Two spaceships are orbiting a massive body

[CarlB]

Spaceship "A" is on a circular orbit around the massive body in one direction. "B" is on the same circular orbit in the other direction. As they pass each other, they synchronize their watches. When they meet again, they compare watches.

When the two spaceships separate, but before they've separated very far, they can be assumed to be in such a small region of space that special relativity applies. In this region, in the approximate inertial reference frame of spaceship "A", it is clear that spaceship "B" is moving and should have his time dilated. When "A" and "B" again meet, the same things is true.

Intuitively, this suggests that "A" should be treated as the stationary twin and "B" should be treated as the traveling twin. Yet, by symmetry, we know that the proper time experienced by "A" and "B" must be the same.

So the problem is this.
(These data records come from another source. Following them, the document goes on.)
-- ==== Sys2Proof/Machine/Ordering.lean ====
section
/-! DEFINITION. The ordering operations: how ATOM, ATOMN, ACQ, REL, ACQREL, FENCE, WAITA and a doorbell store begin, and
how they complete (R56, R90, R130, R131, R139, R140, R142 to R145, R250, R254 to R259, R272, R366). -/
namespace Sys2Proof.Machine

/-- The effective address of an access (R250). -/
def memAddr (space : Nat) (b c : DWord) : Nat :=
  if space = 0 then (b + (loWord c).signExtend 64).toNat else (loWord b + loWord c).toNat

/-- A PAGE_FAULT at once (R88): of an access that is no entry of the pending list. -/
def Fibre.faultAt (f : Fibre) (pc : Pc) (addr size : Nat) (store : Bool) : Effect :=
  let d : Deferred := { Deferred.empty with addr := addr, kind := if store then 1 else 0, size := size }
  effectOf pc 3 (BitVec.ofNat 64 addr) (faultInfo f.pending.length d)

/-- Why an access is not made, as an outcome of its lane (R21, R93, R136, R169). -/
def LaneIn.bad (x : LaneIn) (s : State) (addr size : Nat) (store : Bool) : Bad → LaneRes
  | .illegal => x.illegal
  | .priv => x.priv (BitVec.ofNat 64 addr)
  | .fault | .inactive => .effect (x.f.faultAt x.own addr size store)
  | .soft => .effect (effectOf x.own 18 (BitVec.ofNat 64 addr) 0xFFFFFFFF)
  | .waits l =>
    match (s.cell l).mark with
    | .orphaned => .effect (effectOf x.own 7 0 (BitVec.ofNat 64 (x.f.codeOf l)))
    | .poisoned _ => .effect (x.f.pageFault x.own)
    | _ => .park (.register (.cells [l]))

/-! ### Kinds -/

/-- It delivers pending faults first (R90): a release, a fence, and an atomic wider than .fib (R255). -/
def OrdKind.delivers (k : OrdKind) (scope : Nat) : Bool :=
  match k with
  | .rel | .acqrel _ | .fence | .doorbell _ _ => true
  | .atom _ | .atomn _ => decide (1 ≤ scope)
  | _ => false

/-- It reads its location. -/
def OrdKind.reads : OrdKind → Bool
  | .acq _ | .acqrel _ | .atom _ | .atomn _ | .waita _ => true
  | _ => false

/-- It writes its location. -/
def OrdKind.writes : OrdKind → Bool
  | .rel | .acqrel _ | .atom _ | .atomn _ => true
  | _ => false

/-- It acquires: its completion drops leases where its scope is .clu or wider (R130, R142, R144, R255). -/
def OrdKind.acquires : OrdKind → Bool
  | .acq _ | .acqrel _ | .atom _ | .waita _ | .fence => true
  | _ => false

/-- ACQ, REL, ACQREL and WAITA are not made on PRIVATE or RONLY lines (R256 to R258, R272). -/
def OrdKind.sync : OrdKind → Bool
  | .acq _ | .rel | .acqrel _ | .waita _ => true
  | _ => false

/-- An acquire that is done drops the core's SHARED leases, where its scope is .clu or wider (R142). -/
def State.acquired (s : State) (core scope : Nat) (k : OrdKind) : State :=
  if k.acquires ∧ 2 ≤ scope then s.dropLeases core else s

/-- Apply an operation to a word that a pitch port or the backing area holds: the old value, and the word rewritten. -/
def State.applyLocal (s : State) (o : OrdOp) : DWord × State :=
  let bytes := if o.space = 5 then (upto o.addr o.size).map (s.backingByte o.vf) else s.store.pitch.readBytes o.addr o.size
  let old := ofBytes bytes
  let s := match o.kind.newValue o.size old o.value.toNat o.value2.toNat with
    | none => s
    | some v =>
      let data := toBytes v o.size
      if o.space = 5 then (cellsAt o.addr data).foldl (fun s p => s.setBackingByte o.vf p.1 p.2) s
      else s.applyPitch o.addr data
  (BitVec.ofNat 64 old, s)

/-! ### Coherence objects (R123 to R125, R263, R264) -/

/-- Bytes of a row of an object. -/
def CohObject.rowLen (o : CohObject) : Nat := o.dim0 * 2 ^ o.esize

/-- The GLOBAL lines that an object covers (R123). -/
def CohObject.lines (o : CohObject) : List Nat :=
  (List.range o.dim1).flatMap fun r => (List.range (o.rowLen / 64)).map fun i => o.base + r * o.stride + 64 * i

/-- The physical lines that an object covers. -/
def State.objectLines (s : State) (o : CohObject) : List Nat :=
  o.lines.filterMap fun va => match s.translate o.vf 0 va false with | .ok pa => some (lineOf pa) | _ => none

/-- The object states by their codes (R123). -/
def objState : Nat → ObjState
  | 0 => .shared
  | 1 => .priv
  | 2 => .ronly
  | _ => .stream

/-- A shape record (R123) as an object of a function, not yet entered. -/
def CohObject.ofBytes (vf : Nat) (b : List Byte) : CohObject :=
  { gen := 1, open_ := true, vf := vf, base := field b 0 8, dim0 := field b 8 4, dim1 := field b 12 4,
    stride := field b 16 8, esize := field b 24 1, kind := objState (field b 25 1), owner := field b 26 2 }

/-- A core that may own PRIVATE lines of a function: one of its partition, or of the shared pool (R263). -/
def State.ownerOk (s : State) (vf owner : Nat) : Bool :=
  decide (owner < 256) && decide (s.partitionOfCluster (clusterOf owner) = s.partitionOf vf)

/-- An entry of the object table is free. -/
def State.objectFree (s : State) (i : Nat) : Bool := match s.coh.objects.find i with | some o => !o.open_ | none => true

/-- The failures that only the table decides: OVERLAP, FULL, VFFULL (R263). -/
def State.tableErrors (s : State) (o : CohObject) : List Nat :=
  let mine := s.coh.objects.select fun _ p => p.open_ && decide (p.vf = o.vf)
  (if o.lines.any fun l => mine.any fun p => p.2.covers l then [2] else []) ++
    (if (List.range 8192).any s.objectFree then [] else [3]) ++ (if 256 ≤ mine.length then [4] else [])

/-- The failures of OBJOPEN (R263), from the record's bytes. -/
def State.objectErrors (s : State) (o : CohObject) (state : Nat) : List Nat :=
  let dim := decide (o.dim0 = 0 ∨ 2 ^ 24 < o.dim0 ∨ o.dim1 = 0 ∨ 2 ^ 24 < o.dim1 ∨ 3 < o.esize)
  (if o.base % 64 ≠ 0 ∨ o.stride % 64 ≠ 0 ∨ o.rowLen % 64 ≠ 0 then [1] else []) ++
    (if dim then [] else s.tableErrors o) ++
    (if 3 < state ∨ (state = 1 ∧ s.ownerOk o.vf o.owner = false) then [5] else []) ++ (if dim then [6] else [])

/-- Every core writes back its dirty lines among some lines and drops its copies of them (R263). A RETAINED line goes as
by eviction. Answers the writes made. -/
def State.clearCopies (s : State) (vf : Nat) (lines : List Nat) : List (Nat × Nat) × State :=
  (s.coh.l1.filter fun p => lines.contains (p.1 % 2 ^ 58)).foldl (fun a p =>
    let core := p.1 / 2 ^ 58
    let line := p.1 % 2 ^ 58
    let r := if p.2.retained then a.2.releaseRetained core vf line else a.2.writeBack core vf line
    let s := match r.2.l1 core line with
      | some l => r.2.setL1 core line { l with copy := .none, expiry := .none }
      | .none => r.2
    (a.1 ++ r.1, s)) ([], s)

/-- The L2 copies of some lines go. -/
def State.clearL2 (s : State) (lines : List Nat) : State :=
  s.modCoh fun c => { c with l2 := c.l2.select fun k _ => !lines.contains (k % 2 ^ 58) }

/-- A change of an object away from its state (R125): the OWNER's dirty lines are written back, and copies of RONLY lines
go. -/
def State.leaveState (s : State) (o : CohObject) (lines : List Nat) : List (Nat × Nat) × State :=
  match o.kind with
  | .priv => s.clearCopies o.vf lines
  | .ronly => let r := s.clearCopies o.vf lines; (r.1, r.2.clearL2 lines)
  | _ => ([], s)

/-- What the change asks of copies made since the operation began. -/
def State.leaveNow (s : State) (index : Nat) : State :=
  match s.coh.objects.find index with
  | some o => (s.leaveState o (s.objectLines o)).2
  | none => s

/-- Enter an object at the lowest free entry, under that entry's generation (R263). -/
def State.enterObject (s : State) (o : CohObject) : DWord × State :=
  match s.pickOne (s.tableErrors o) with
  | (0, s) =>
    match (List.range 8192).find? s.objectFree with
    | some i =>
      let gen := match s.coh.objects.find i with | some p => p.gen | none => 1
      (BitVec.ofNat 64 (gen * 65536 + i), s.modCoh fun c => { c with objects := c.objects.put i { o with gen := gen } })
    | none => (0xFFFFFF03, s)
  | (code, s) => (BitVec.ofNat 64 (0xFFFFFF00 + code), s)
Find a global coordinate system centered on spaceship "A". Define the position of spaceship "B" relative to these coordinates. Let event "1" be the first meeting of the spaceships, and event "2" be the second. Compute the proper time interval along the path of spaceship "A" and the proper time interval along the path of spaceship "B", in your coordinate system centered on "A", and show that these are equal.

To get you started, here's the Schwarzschild metric for a massive gravitating body, with the \phi angle set to 90 degrees (i.e. equatorial motion):

ds^2 = ( 1 - r_s / r ) dt^2 - ( 1 - r_s / r )^{-1} dr^2 - r^2 d_\theta^2

Carl

 

[thepatientmental]

: According to the Schwarzschild metric provided, the proper time interval along the path of spaceship "A" can be calculated as follows:

Δt_A = ∫√(1 - r_s/r) dt

And the proper time interval along the path of spaceship "B" can be calculated as:

Δt_B = ∫√(1 - r_s/r) dt

Since both spaceships are on the same circular orbit, their radial distance (r) from the massive body will be the same. Therefore, the only difference between the two equations is the direction of motion, which is accounted for by the negative sign in the dr term.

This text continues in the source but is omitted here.